A Comparison of Deep Reinforcement Learning Algorithms

Submission For:

  • Course: CMPT 888 Computer Animation
  • Instructor: Dr. KangKang Yin
  • Term: Spring 2018
  • University: Simon Fraser University

Submission By:

  • Name: Anmol Sharma
  • Email: asa224@sfu.ca
  • University: Simon Fraser University

Instructions

Folder Structure

  • logs contains log files generated during of various DRL agents
  • modules contains custom definitions of DRL agents
  • notebooks contains practice/prototype notebooks for rapid experimentation and prototyping
  • weights contains saved pre-trained model weights corresponding to each agent and their experiments

How to Run (Individual Agents Training/Testing)

The file main.py is capable of loading, training and testing all the agents defined inside the custom_agents file in modules.

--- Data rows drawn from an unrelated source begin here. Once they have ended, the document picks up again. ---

-- ==== Sys2Proof/Machine/Lifecycle.lean ====
section
/-! DEFINITION. Cold start, reduced and full service, the detection of a failed agent, and the warm restart: R516 to R522, R527, R534 to
R542 of 18_startup_restart_recovery, R55, R213, R215, R216, R256, R282, R301, R302. -/

namespace Sys2Proof.Machine
open Sys2Proof.Num

/-! ### What cold start and warm restart share -/

def computeDies (s : State) : List Nat := List.range (dieCount s.variant)

/-- Training has ended: a link that did not form is held out, and a die without its link to the IOD with it (R321, R323, R328). -/
def endTraining (s : State) : State :=
  let s := (List.range 16).foldl (fun s i => if (link s i).st = 1 then linkHeld s i 4 else s) s
  (computeDies s).foldl (fun s d => if linkServes (link s d) || (die s d).state == .heldOut then s else holdByLink s d 4) s

/-- Words of a die, from its link to the IOD; the IOD's from any link. -/
def presentedWords (s : State) (d : Nat) : List W64 :=
  if d = 8 then (((computeDies s).find? fun k => linkServes (link s k)).map fun k => (link s k).cwB).getD []
  else (link s d).cwA

def dieFmt (s : State) (d : Nat) : Nat := wordBits (look [] s.dieWords d) 1 14 0

/-- The effective set over the dies that serve, the IOD included (R320). -/
def formSet (s : State) : State :=
  let ds := (List.range 9).filter fun d => d == 8 || dieServes s d
  { s with dev := { s.dev with fmt := BitVec.ofNat 16 (ds.foldl (fun m d => m &&& dieFmt s d) 0x7FFF) } }

/-- Send KEY_LOAD to every die that serves (R510). -/
def sendKeys (s : State) : State :=
  let ds := (computeDies s).filter (dieServes s)
  let s := modDie s 8 fun u => { u with keyed := true }
  emits (ds.foldl (fun s d => modDie s d fun u => { u with keyed := false }) s) (ds.map fun d => .front "KEY_LOAD" d 0)

/-- Slices and read-only caches are disabled; step 1 of R250 then invalidates and registers those of the dies that serve and that
are not fenced, and the enables of R250 bring them back. -/
def resetCaches (s : State) : State :=
  let s := (allSlices s.variant).foldl (fun s i =>
    let s := modSlice s i fun sl => { setErrs := sl.setErrs }
    if dieServes s (i / 16) && !(die s (i / 16)).slFenced.getLsbD (i % 16) then invalidateSlice s i else s) s
  (allClusters s.variant).foldl (fun s c =>
    let u := die s (c / 16)
    modCluster s c fun x =>
      { x with ro := [], roInvalid := dieServes s (c / 16) && !u.clFenced.getLsbD (c % 16), roEnabled := false }) s

/-- Every slice and read-only cache that may serve has been enabled (R516 step 10, R534 phase 4). -/
def cachesOn (s : State) : Bool :=
  ((allSlices s.variant).all fun i => !dieServes s (i / 16) || (die s (i / 16)).slFenced.getLsbD (i % 16) || (sliceOf s i).enabled)
  && (allClusters s.variant).all fun c => !dieServes s (c / 16) || (die s (c / 16)).clFenced.getLsbD (c % 16) || (cluster s c).roEnabled

/-! ### Cold start (R516 to R518) -/

/-- Apply a governing journal record (R506, R517): a pending retirement comes into force (R213). -/
def applyJournalRecord (s : State) (r : JRec) : State :=
  match r.type with
  | 1 =>
    let row : Retired := { chan := r.key.getD 0 0, bank := r.key.getD 1 0, row := r.key.getD 2 0, base := r.payload.getD 0 0, inForce := true }
    let s := { s with retired := upsert (isRow row.chan row.bank row.row) row s.retired }
    if r.payload.getD 1 0 = 1 then s else addJournal s { r with payload := [row.base, 1] }
  | 2 => modDie s (r.key.getD 0 0) fun u => { u with voff := r.payload.getD 0 0 }
  | 4 => if r.key.getD 0 0 < 8 then modDie s (r.key.getD 0 0) fun u => { u with state := .heldOut, hold := r.payload.getD 0 0 } else s
  | _ => s

def applyJournal (s : State) : State := s.flash.journal.foldl applyJournalRecord s

/-- Stockpile memory serves: no channel failed training, and none has more than 2,048 retired rows (R213). -/
def stockServes (s : State) : Bool :=
  (List.range 32).all fun k => !(chan s (128 + k)).failed && decide ((s.retired.filter fun x => x.chan == 128 + k).length ≤ 2048)

/-- Channels that reported no failure are trained. -/
def trainStock (s : State) : State :=
  let s := (List.range 32).foldl (fun s k => modChan s (128 + k) fun c => { c with trained := !c.failed, tempAtTrain := c.temp }) s
  { s with dev := { s.dev with stock := stockServes s } }

/-- Dies whose link formed are under test, and the IOD serves (R516 steps 3 and 6). -/
def startDies (s : State) : State :=
  let s := (computeDies s).foldl (fun s d =>
    if (die s d).state == .heldOut then s else modDie s d fun u => { u with state := .testing }) s
  let s := modDie s 8 fun u => { u with state := .inService, logicPassed := true }
  (8 :: computeDies s).foldl (fun s d => { s with dieWords := put [] s.dieWords d (presentedWords s d) }) s

/-- QK of each defined partition is bound; the user slots are declared (R356, R359, R363). -/
def applyQueues (s : State) : State :=
  let fprOf := fun (p : Nat) => s.image.queues.any fun q => q.part == p && q.q == 0 && q.fpr
  let s := (definedParts s).foldl (fun s p => setQueue s p 0 (qkQueue (partCfg s p) (fprOf p) (qcmpFirst 0 0))) s
  (s.image.queues.filter fun q => q.q != 0).foldl (fun s q =>
    setQueue s q.part q.q { declared := true, devenq := q.devenq, fpr := q.fpr }) s

/-- Each cluster takes its configured local-store size (R164). -/
def applyClusters (s : State) : State :=
  (allClusters s.variant).foldl (fun s c => modCluster s c fun x => { x with ls := configuredL s c }) s

/-- Steps 2 to 11 of R516, once training has ended. (DESIGN CHOICE, log 65) -/
def coldStart (s : State) : State :=
  let s := startDies (endTraining (applyJournal s))
  let s := applyClusters (applyQueues (selectSlot (trainStock s)))
  let s := sendKeys (formSet (generateKeys s))
  -- face, stockpile and cluster memory are zeroed (R166, R215)
  let s := resetCaches { s with mem := [], poison := [], crushers := [] }
  { s with power := { s.power with stage := .running },
           dev := { s.dev with cold := s.power.coldCause, st := 0, gen := 0 },
           sec := { s.sec with idReady := true, certLen := Config.certLength (flashBytes s 0 0x10000) } }

/-- R518: the IOD array self-test failed, the IOD's words lack a mandatory bit, or no die's link to the IOD trains: the module stays in
cold start. -/
def startBlocked (s : State) : Bool :=
  s.power.arrayFailed || ((computeDies s).any fun d => (link s d).cause == 2) || (computeDies s).all fun d => !linkServes (link s d)

/-- COLD_START. -/
def execColdStart (s : State) : Host.Outcome State Fault Refusal :=
  onUnit true (if s.power.stage ≠ .cold || !sensorsAllow s || startBlocked s then s else coldStart s)

/-- Every present compute die has been tested or is held out (R516 step 12). -/
def diesTested (s : State) : Bool :=
  (computeDies s).all fun d => (die s d).state == .inService || (die s d).state == .heldOut

/-- REDUCED_SERVICE (R519). -/
def execReducedService (s : State) : Host.Outcome State Fault Refusal :=
  onUnit true (if alive s && s.dev.st = 0 && diesTested s && cachesOn s then { s with dev := { s.dev with st := 1 } } else s)

/-- FULL_SERVICE (R522): the first admission pass. -/
def execFullService (s : State) : Host.Outcome State Fault Refusal :=
  onUnit true
    (if alive s && s.dev.st = 1 && (s.dev.ledger || s.dev.iodCrusherFailed) && diesTested s then
       runPass (returnAllL { s with dev := { s.dev with st := 2 } }) true
     else s)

For example, if you want to train a DDPG agent on MountainCarContinuous-v0 environment from OpenAI Gym for 1000 episodes while visualizing the training process, you'd write the following:

python main.py --gym_id MountainCarContinuous-v0 --agent DDPG --episodes 1000 --exp exp_test

To test a pre-trained policy on an environment:

python main.py --gym_id MountainCarContinuous-v0 --agent DDPG --load ./weights/DDPG/<exp_name>/

How to Run (Reproduce Experiments in Report)

The experiments are divided into three task:

Experiment Name Environment #Episodes
exp_1 HalfCheetah-v2 15000
exp_2 Walker2d-v2 15000
exp_3 Hopper-v2 15000

Three shell scripts by the names:

PPO_Experiments.sh
TRPO_Experiments.sh
VPG_Experiments.sh

are included in the folder. Running these scripts will run the three experiments corresponding to each agent and each supported environment according to the table above.